It's natural to wonder, "What the heck is going on here?" After all, Andy Kaufman is involved, and any time the oddball comedian/performer/rabble-rouser is involved, you have to wonder.
The latest stunt is a kind of resurrection. It's just the sort of prank you'd figure Kaufman would pull when all seemed lost, buried and largely forgotten.Kaufman -- of "Saturday Night Live" and "Taxi" fame -- soared into the American entertainment heavens, flamed out rather quickly and died young, leaving behind a core of devotees including some big names in comedy. He died at 35 in 1984 of a rare form of lung cancer, and it's fair to say his career had been sputtering years before that.
And yet, here he comes again.
His buddy Bob Zmuda published a memoir in September titled "Andy Kaufman Revealed! Best Friend Tells All," and journalist Bill Zehme published a biography this month titled "Lost in the Funhouse: The Life and Mind of Andy Kaufman." Now, Universal has released its biographical movie "Man on the Moon," directed by Milos Forman and starring Jim Carrey.
Kaufman, the child-man with eyes so blue and round they looked like delftware saucers, cracked a wall between performance art and mainstream comedy. The work he cared most about was everything other than the work he became most known for: portraying Latka Gravas, the good-natured mechanic with the funny accent on "Taxi." Kaufman considered the sitcom too restrictive and beside the point, but the money was good and it made him a star. National audiences saw the "real" Kaufman in such venues as "Saturday Night Live," "The Tonight Show," "Late Night with David Letterman" and on TV specials.
Kaufman wasn't telling jokes, except when he was doing some other guy telling jokes badly. He did imitations, but only when he was doing his trademark Foreign Man doing a dead-on Elvis, or utterly terrible non-impressions of Ed Sullivan, Archie Bunker or Richard Nixon. He was doing show biz, but calling into question the very idea.
By all accounts, Kaufman was sure even as a boy that he would become a big star. Before he had graduated from junior college in Boston, he had in his repertoire the Elvis impression, the Foreign Man, the "Mighty Mouse" bit and his conga drumming -- all the stuff that would make him a national hit.
Through an old family friend he considered an uncle, veteran comedy writer Sam Denoff, Kaufman got some stage time at the Comedy Store in Los Angeles.
"They were stunned," said Denoff, who was there. "Some giggled. Some were like, 'What is this?' "
There were auditions at the Improv and Catch a Rising Star in New York. Kaufman's name was getting around. Nobody had ever seen anything like it, but they wanted to see more. About a year after his performance at the Comedy Store, Kaufman met writer-producer Carl Reiner, who in turn introduced Kaufman to his nephew, talent manager George Shapiro. Crazy Andy was headed for big things.
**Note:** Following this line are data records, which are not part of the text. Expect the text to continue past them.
/-! ## Commands (tables 2.4 and 2.5) -/

/-- K3: INIT clears the open message and keeps DATA. -/
theorem test_init : ends (exec .init k2) (fun t => t.bufcnt == 0 && t.mlen == 0 && t.h == h0init
    && t.data == 0x61626300 && t.finish.statusWord == 0) = true := by decide +kernel
/-- E9: INIT leaves ERROR. -/
theorem test_init_error : ends (exec .init failed) (fun t => t.fsm == .absorbing && t.errcode == .none) = true := by
  decide +kernel
/-- P3: ABSORB 1 takes the top byte of DATA only. -/
theorem test_absorb1 : ends (exec .absorb1 { State.reset with data := 0x61626300 }) (fun t =>
    t.bufcnt == 1 && t.mlen == 1 && blockByte t.buf 0 == 0x61 && blockByte t.buf 1 == 0) = true := by decide +kernel
/-- E10 and E11: the last length allowed, and one more. -/
theorem test_absorb1_bound : ends (exec .absorb1 (counts (2 ^ 61 - 2) 62)) (fun t =>
      t.finish.statusWord == 0x003f0000 && t.lenLo == 0xffffffff && t.lenHi == 0x1fffffff) = true
    ∧ ends (exec .absorb1 (counts (2 ^ 61 - 1) 63)) (fun t => t.finish.statusWord == 0x003f0304) = true := by
  decide +kernel
/-- K10: the second chunk. -/
theorem test_absorb2 : ends (exec .absorb2 { holding [0x61] with data := 0x62630000 }) (fun t =>
    t.mlen == 3 && t.buf == k2.buf && t.finish.statusWord == 0x00030000) = true := by decide +kernel
/-- K2. -/
theorem test_absorb3 : ends (exec .absorb3 { State.reset with data := 0x61626300 }) (fun t =>
    t.finish.statusWord == 0x00030000 && t.mlen == 3 && t.h == h0init && blockByte t.buf 2 == 0x63) = true := by
  decide +kernel
/-- K8: a block completed in the middle of one ABSORB. -/
theorem test_absorb4_fill : ends (exec .absorb4 k8) (fun t => t.finish.statusWord == 0x00020000 && t.mlen == 66
    && t.h == #v[0xcaa67f36, 0x32db7ceb, 0xbe05820a, 0x503f8631, 0x43a0dc31, 0x6bc2b030, 0x98186cef, 0xd9d8a9fa]
    && blockByte t.buf 0 == 0x64 && blockByte t.buf 1 == 0x65) = true := by decide +kernel
/-- E12 and E13. -/
theorem test_absorb4_bound :
    ends (exec .absorb4 (counts (2 ^ 61 - 4) 60)) (fun t => t.finish.statusWord == 0x003c0304) = true
    ∧ ends (exec .absorb4 (counts (2 ^ 61 - 5) 59)) (fun t => t.finish.statusWord == 0x003f0000) = true := by
  decide +kernel
/-- K4. -/
theorem test_final : ends (exec .final k2) (fun t => t.finish.statusWord == 0x00000002 && t.mlen == 3
    && t.h == #v[0xba7816bf, 0x8f01cfea, 0x414140de, 0x5dae2223, 0xb00361a3, 0x96177a9c, 0xb410ff61, 0xf20015ad])
    = true := by decide +kernel
/-- Table 2.3, len 56: two synthesized blocks. -/
theorem test_final_two_blocks : ends (exec .final (holding (List.replicate 56 0x61))) (fun t =>
    t.h == #v[0xb35439a4, 0xac6f0948, 0xb6d6f9e3, 0xc6af0f5f, 0x590ce20f, 0x1bde7090, 0xef797068, 0x6ec6738a])
    = true := by decide +kernel
/-- K5. -/
theorem test_finalD : ends (exec .finalD k2) (fun t => t.finish.statusWord == 0x0000000a && t.mlen == 3
    && t.h == #v[0x4f8b42c2, 0x2dd3729b, 0x519ba6f6, 0x8d2da7cc, 0x5b2d606d, 0x05daed5a, 0xd5128cc0, 0x3e6c6358])
    = true := by decide +kernel
/-- E5, with FINAL_D for FINAL: BAD_STATE keeps DOUBLE. -/
theorem test_finalD_badState : ends (exec .finalD { finished with double := true }) (fun t =>
    t.finish.statusWord == 0x0000020c) = true := by decide +kernel
/-- E2. -/
theorem test_illegal : ends (exec (.illegal 0) k2) (fun t => t.finish.statusWord == 0x00030104 && t.mlen == 3) = true := by
  decide +kernel
/-- E7: the first code is kept. -/
theorem test_illegal_error : ends (exec (.illegal 0x52) failed) (fun t => t.finish.statusWord == 0x00000204) = true := by
  decide +kernel
/-- E6: ILLEGAL beats BAD_STATE. -/
theorem test_wrCmd_priority : ends (exec (.wrCmd 0x52) finished) (fun t => t.finish.statusWord == 0x00000104) = true := by
  decide +kernel
/-- B10: held while BUSY. -/
theorem test_wrCmd_held : ends (exec (.wrCmd 0x12) (busyFor 3)) (fun t => t == busyFor 3) = true := by decide +kernel

/-! ## Register accesses (table 2.6) -/

/-- B3. -/
theorem test_rdCmd : ends (exec .rdCmd k2) (fun t => t.returned == [0]) = true := by decide +kernel
/-- B9 and B12. -/
theorem test_rdStatus : ends (exec .rdStatus { k2 with busy := true }) (fun t => t.returned == [0x00000001]) = true
    ∧ ends (exec .rdStatus k2) (fun t => t.returned == [0x00030000]) = true := by decide +kernel
/-- B6. -/
theorem test_wrStatus : ends (exec (.wrStatus 0xffffffff) k2) (fun t => t == k2) = true := by decide +kernel
/-- B1. -/
theorem test_rdData : ends (exec .rdData State.reset) (fun t => t.returned == [0]) = true := by decide +kernel
/-- B11 and K12: accepted while BUSY, and nothing but DATA changes. -/
theorem test_wrData : ends (exec (.wrData 0xdeadbeef) (busyFor 1)) (fun t => t == { busyFor 1 with data := 0xdeadbeef })
    = true := by decide +kernel
/-- P1. -/
theorem test_rdLenLo : ends (exec .rdLenLo k2) (fun t => t.returned == [3]) = true := by decide +kernel
/-- E10. -/
theorem test_rdLenHi : ends (exec .rdLenHi (counts (2 ^ 61 - 1) 63)) (fun t => t.returned == [0x1fffffff]) = true := by
  decide +kernel
/-- B7. -/
theorem test_wrLenLo : ends (exec (.wrLenLo 5) k2) (fun t => t == k2) = true := by decide +kernel
theorem test_wrLenHi : ends (exec (.wrLenHi 5) k2) (fun t => t == k2) = true := by decide +kernel
/-- B4, and the ignored writes of R165. -/
theorem test_reserved : ∀ i ∈ [Instr.rdReserved14, .rdReserved18, .rdReserved1C],
    ends (exec i k2) (fun t => t == { k2 with returned := [0] }) = true := by decide +kernel
theorem test_wrReserved : ∀ i ∈ [Instr.wrReserved14 5, .wrReserved18 5, .wrReserved1C 5],
    ends (exec i k2) (fun t => t == k2) = true := by decide +kernel
/-- K1. -/
theorem test_rdH : ends (exec (.rdH 0) State.reset) (fun t => t.returned == [0x6a09e667]) = true
    ∧ ends (exec (.rdH 7) State.reset) (fun t => t.returned == [0x5be0cd19]) = true := by decide +kernel
/-- B10: held while BUSY. -/
theorem test_rdH_held : ends (exec (.rdH 0) (busyFor 0)) (fun t => t == busyFor 0) = true := by decide +kernel
/-- B5. -/
theorem test_wrH : ends (exec (.wrH 0 0) State.reset) (fun t => t.h == h0init) = true := by decide +kernel
/-- B8. -/
theorem test_refused : exec (.refused .word 0x41) State.reset = .refused .accessNotAdmitted := rfl
/-- B13: reset, also while BUSY. -/
theorem test_reset : ends (step (State.doing { k2 with busy := true } [.reset])) (fun t => t == State.reset) = true := by
  decide +kernel
/-- B12: FINISH. -/
theorem test_finish : ends (step (State.doing (busyFor 0) [.access (.read 0x20)])) (fun t => t.busy == false
    && t.hostSteps == [.access (.read 0x20)]) = true := by decide +kernel
/-- R167: in a pause one engine step passes, and FINISH comes where it is due, so it can fall before a reset. -/
theorem test_pause : ends (step (State.doing (busyFor 1) [.pause, .reset])) (fun t => t.busy && t.busyLeft == 0
      && t.hostSteps == [.reset]) = true
    ∧ ends (step (State.doing (busyFor 0) [.pause, .reset])) (fun t => !t.busy && t.hostSteps == [.pause, .reset])
      = true := by decide +kernel

/-! ## Witnesses: each meets the hypotheses of the statement it is named after, clause by clause -/

/-- The host list of the witnesses: a held access, then the rest. -/
def heldRead : HostStep := .access (.read 0x20)
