-- ==== Sys2Proof/Machine/ResetAndTime.lean ====
section
/-!
DEFINITION. The meanings of RESET_ASSERT, RESET_RELEASE and TICK.
-/

namespace Sys2Proof.Machine

open Sys2Proof

/-- A module's outstanding message is abandoned without timeout (R122). -/
def State.abandonMessage (s : State) (m : SiteId) : State := s.setLink m { s.link m with out := none }

/-- The reset input is asserted (R180): memory-bus cycles of the part that had begun run to their end (`begun` of the posting
that holds the port), everything queued, granted, requested, outstanding or in progress is abandoned (R52, R65, R122, R182),
and waiting controller cycles pass through. -/
def State.assertReset (s : State) (begun : Nat) : State :=
  if s.inReset then s
  else
    let s1 := match s.port.holder, s.queue with
      | .posting, p :: _ => s.sramWrites (p.writes.take begun)
      | _, _ => s
    let s2 := s.port.waiting.foldl State.busAccess { s1 with inReset := true }
    let s3 := allSites.foldl State.abandonMessage s2
    { s3 with port := { s3.port with holder := .none, waiting := [], requests := [], lock := .off },
              queue := [], walker := {}, setup := {},
              journal := { s3.journal with handOver := [] },
              scan := { s3.scan with inFrame := false, buffer := [] } }

/-- The reset input is released: the cold-reset values of every block, the window base from the straps, and a locked sequence
in progress honoured as a new lock (R166, R180). The SRAM, the lock signal and the model's own fields are as they were. -/
def State.releaseReset (s : State) (straps : BitVec 2) : State :=
  if s.inReset then
    { State.reset with
      straps, mem := s.mem, lastRead := s.lastRead, freeIndex := s.freeIndex, pending := s.pending,
      port := { lockPin := s.port.lockPin, lock := if s.port.lockPin then .inForce else .off } }
  else s

/-- One tick of a slot's pacing countdown (R101). A countdown at 0 is due (notes/assumptions/5.md). -/
def State.tickSlot (s : State) (k : SlotId) : State :=
  match s.slot k with
  | none => s
  | some t =>
    match t.drive with
    | .pacing n => s.setSlot k (some { t with drive := .pacing (n - 1) })
    | .queued | .sent | .stopped => s

/-- One tick of a module's ack timer (R116). -/
def State.tickLink (s : State) (m : SiteId) : State :=
  let l := s.link m
  s.setLink m { l with out := l.out.map fun o => { o with timer := o.timer - 1 } }

/-- One tick of a tap's stale timer (R48). -/
def State.tickTap (s : State) (t : TapId) : State :=
  s.setTap t { s.tap t with timer := (s.tap t).timer.map (· - 1) }

/-- One tick of a site's restore hold-off countdown (R148). -/
def State.tickCond (s : State) (n : SiteId) : State :=
  s.setCond n { s.cond n with holdOff := (s.cond n).holdOff.map (· - 1) }

/-- One tick of 1 ms (R1): the counter rises by 1 and every running tick-timed countdown falls by 1. -/
def State.tickOnce (s : State) : State :=
  if s.inReset then s
  else
    let s1 := { s with tick := s.tick + 1 }
    let s2 := allSlots.foldl State.tickSlot s1
    let s3 := allSites.foldl State.tickLink s2
    let s4 := allTaps.foldl State.tickTap s3
    allSites.foldl State.tickCond s4

/-- RESET_ASSERT (R180). -/
def execResetAssert (begun : Nat) (s : State) : Host.Outcome State Fault Refusal := .next (s.assertReset begun)

/-- RESET_RELEASE (R166, R180). -/
def execResetRelease (straps : BitVec 2) (s : State) : Host.Outcome State Fault Refusal := .next (s.releaseReset straps)

/-- TICK (R1). -/
def execTick (s : State) : Host.Outcome State Fault Refusal := .next s.tickOnce

end Sys2Proof.Machine
end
At best, Kaufman's stuff was considered brilliant. At worst, it seemed calculated to get attention by any means necessary. Even if it meant ignoring his manager's advice by indulging a boyhood obsession with wrestling. Even if it meant fouling up fellow performers on a live broadcast or embarrassing Dinah Shore on her talk show as Tony Clifton, his hostile-Vegas-lounge-performer persona.
One might say Kaufman always stayed in close touch with his inner child, but that would suggest he had cultivated an outer adult. Zehme writes about a descent that took Kaufman from the heights of fame to the point where he had difficulty getting work. Between the wrestling, the increasing prevalence of the obnoxious Clifton persona and embarrassing moments on live television, Kaufman had alienated audiences, club owners and TV executives.
"He became a pariah," Zehme said.
As Zmuda writes it, the plummet was the fulfillment of a particularly Kaufmanesque ambition: "His desire to succeed at failure had come full circle."